-- ==== Sys2Proof/Tests/Slice0.lean ====
section
/-! SUPPORT. Tests of the model, each expected value from spec/95_test_vectors.md or from the encoding tables of
spec/30_encoding.md, and for every statement of Certificates/Slice0/Obligations.lean with hypotheses a witness that meets
them. -/

namespace Sys2Proof.Tests

open Sys2Proof Sys2Proof.Machine

set_option Elab.async false

/-! ### Well-formed instructions (30_encoding.md R112): every field at its limit, and one past it -/

theorem test_wellFormed_limits :
    ([.nop, .dctFwd, .dctInv, .mdct 15 65535, .imdct 15 65535, .crunch, .crush, .distort, .procBlock 15 65535,
      .procAll 15 65535, .reset] : List Instr).all Instr.wellFormed = true := by decide

theorem test_illFormed_mdct_ch : (Instr.mdct 16 64).wellFormed = false := by decide
theorem test_illFormed_mdct_len : (Instr.mdct 0 65536).wellFormed = false := by decide
theorem test_illFormed_imdct_ch : (Instr.imdct 16 64).wellFormed = false := by decide
theorem test_illFormed_imdct_len : (Instr.imdct 0 65536).wellFormed = false := by decide
theorem test_illFormed_procBlock_ch : (Instr.procBlock 16 64).wellFormed = false := by decide
theorem test_illFormed_procBlock_len : (Instr.procBlock 0 65536).wellFormed = false := by decide
theorem test_illFormed_procAll_count : (Instr.procAll 16 64).wellFormed = false := by decide
theorem test_illFormed_procAll_len : (Instr.procAll 2 65536).wellFormed = false := by decide

/-! ### Decoding, from words written out by R100 to R105: LEN 31:16, RSV 15:12, CH 11:8, OPC 7:0 -/

theorem test_decode_nop : decode 0b00000000000000000000000000000000#32 = .ok .nop := by rfl
theorem test_decode_dctFwd : decode 0b00000000000000000000000000000001#32 = .ok .dctFwd := by rfl
theorem test_decode_dctInv : decode 0b00000000000000000000000000000010#32 = .ok .dctInv := by rfl
theorem test_decode_mdct : decode 0b00000000010000000000000100000011#32 = .ok (.mdct 1 64) := by rfl
theorem test_decode_imdct : decode 0b00000000010000000000000100000100#32 = .ok (.imdct 1 64) := by rfl
theorem test_decode_crunch : decode 0b00000000000000000000000000000101#32 = .ok .crunch := by rfl
theorem test_decode_crush : decode 0b00000000000000000000000000000110#32 = .ok .crush := by rfl
theorem test_decode_distort : decode 0b00000000000000000000000000000111#32 = .ok .distort := by rfl
theorem test_decode_procBlock : decode 0b11111111111111110000111100001000#32 = .ok (.procBlock 15 65535) := by rfl
theorem test_decode_procAll : decode 0b00000000010000000000001000001001#32 = .ok (.procAll 2 64) := by rfl
theorem test_decode_reset : decode 0b00000000000000000000000000001111#32 = .ok .reset := by rfl

/-- ENC-8 to ENC-10. -/
theorem test_decode_illegal :
    ([0x0000000A, 0x0000000E, 0x00000010, 0x000000FF, 0x00000105, 0x00010001, 0x80000000, 0x00401008, 0x0040F003,
      0x00001009] : List Word).all (fun w => match decode w with | .ok _ => false | .error _ => true) = true := by decide

/-- R112 with the words of R115. -/
theorem test_encode :
    encode (.procBlock 1 64) = 0x00400108#32 ∧ encode (.procAll 2 64) = 0x00400209#32
      ∧ encode (.mdct 0 64) = 0x00400003#32 ∧ encode (.imdct 1 64) = 0x00400104#32 := by decide

/-! ### One step on a small block: N = 2, C = 2, every other parameter at its default -/

/-- The state after an outcome. -/
def nextState : Host.Outcome State Fault Refusal → Option State
  | .next s => some s
  | .fault _ => none
  | .refused _ => none

/-- Legal curves with the premises of 95_test_vectors.md: B(0.5) = 2, G(0.5) = 1.5 and Q(0.25) = 0.5. -/
def sampleCurves : Curves where
  b := [(0x3F000000, 0x40000000), (0x3F800000, 0x3F800000)]
  g := [(0x3F000000, 0x3FC00000), (0x3F800000, 0x40000000)]
  q := [(0x3E800000, 0x3F000000), (0x3F800000, 0x3E800000)]
  gz := [(0x3F800000, 0x3F800000)]

/-- A bypass frame, empty Channel State, given `VEC` and `IO[0]`. -/
def small (vec io : List Word) : State where
  cfg := Config.standard 2 2 sampleCurves
  cmd := 0
  code := .normal
  sticky := false
  crunchVal := 0
  crushVal := 0
  frame :=
    { drive := [F32.one, F32.one]
      crunch := [0, 0]
      crush := [0, 0]
      mix := [F32.one, F32.one]
      gain := [F32.one, F32.one] }
  vec := vec
  channels := [⟨io, [0, 0], [0, 0], [0, 0]⟩, ⟨[0, 0], [0, 0], [0, 0], [0, 0]⟩]
  pending := []
  replies := []
  draws := 0

/-- A legal state with every array zero. -/
def silent : State := small [0, 0, 0, 0] [0, 0]

/-- `VEC` after a command on `VEC`. -/
def vecAfter (i : Instr) (vec : List Word) : Option (List Word) := (nextState (exec i (small vec [0, 0]))).map State.vec

/-- DCT-1. -/
theorem test_dctFwd : vecAfter .dctFwd [0x3F800000, 0, 0, 0]
    = some [0x3F800000, 0x3F6C835E, 0x3F3504F3, 0x3EC3EF15] := by decide +kernel

/-- DCT-17: overflow, an exact zero, and a large finite value. -/
theorem test_dctFwd_overflow : vecAfter .dctFwd [0x7F61B1E6, 0x7F61B1E6, 0, 0]
    = some [0x7F800000, 0x7F800000, 0, 0xFEF44A59] := by decide +kernel

/-- DCT-5: the inverse of `FWD_4([1, 2, 3, 4])`. -/
theorem test_dctInv : vecAfter .dctInv [0x41200000, 0xC049E06A, 0, 0xBE658D05]
    = some [0x3F7FFFFF, 0x40000000, 0x40400000, 0x40800000] := by decide +kernel

/-- DCT-11. -/
theorem test_dctInv_basis : vecAfter .dctInv [0, 0x3F800000, 0, 0]
    = some [0x3EEC835E, 0x3E43EF15, 0xBE43EF15, 0xBEEC835E] := by decide +kernel

/-- OLA-1. -/
theorem test_mdct :
    (nextState (exec (.mdct 0 2) (small [0, 0, 0, 0] [0x3F800000, 0x3F800000]))).map
        (fun t => (t.vec, (channelAt t 0).hist, (channelAt t 0).io, statusWord t))
      = some ([0x40000000, 0xBFA73D75, 0, 0x3F0A8BD4], [0x3F800000, 0x3F800000], [0x3F800000, 0x3F800000], 0) := by decide +kernel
####
● Exercise brief:
Every line above that includes the string "dctFwd" needs to be copied.

● Response:
    ([.nop, .dctFwd, .dctInv, .mdct 15 65535, .imdct 15 65535, .crunch, .crush, .distort, .procBlock 15 65535,
theorem test_decode_dctFwd : decode 0b00000000000000000000000000000001#32 = .ok .dctFwd := by rfl
theorem test_dctFwd : vecAfter .dctFwd [0x3F800000, 0, 0, 0]
theorem test_dctFwd_overflow : vecAfter .dctFwd [0x7F61B1E6, 0x7F61B1E6, 0, 0]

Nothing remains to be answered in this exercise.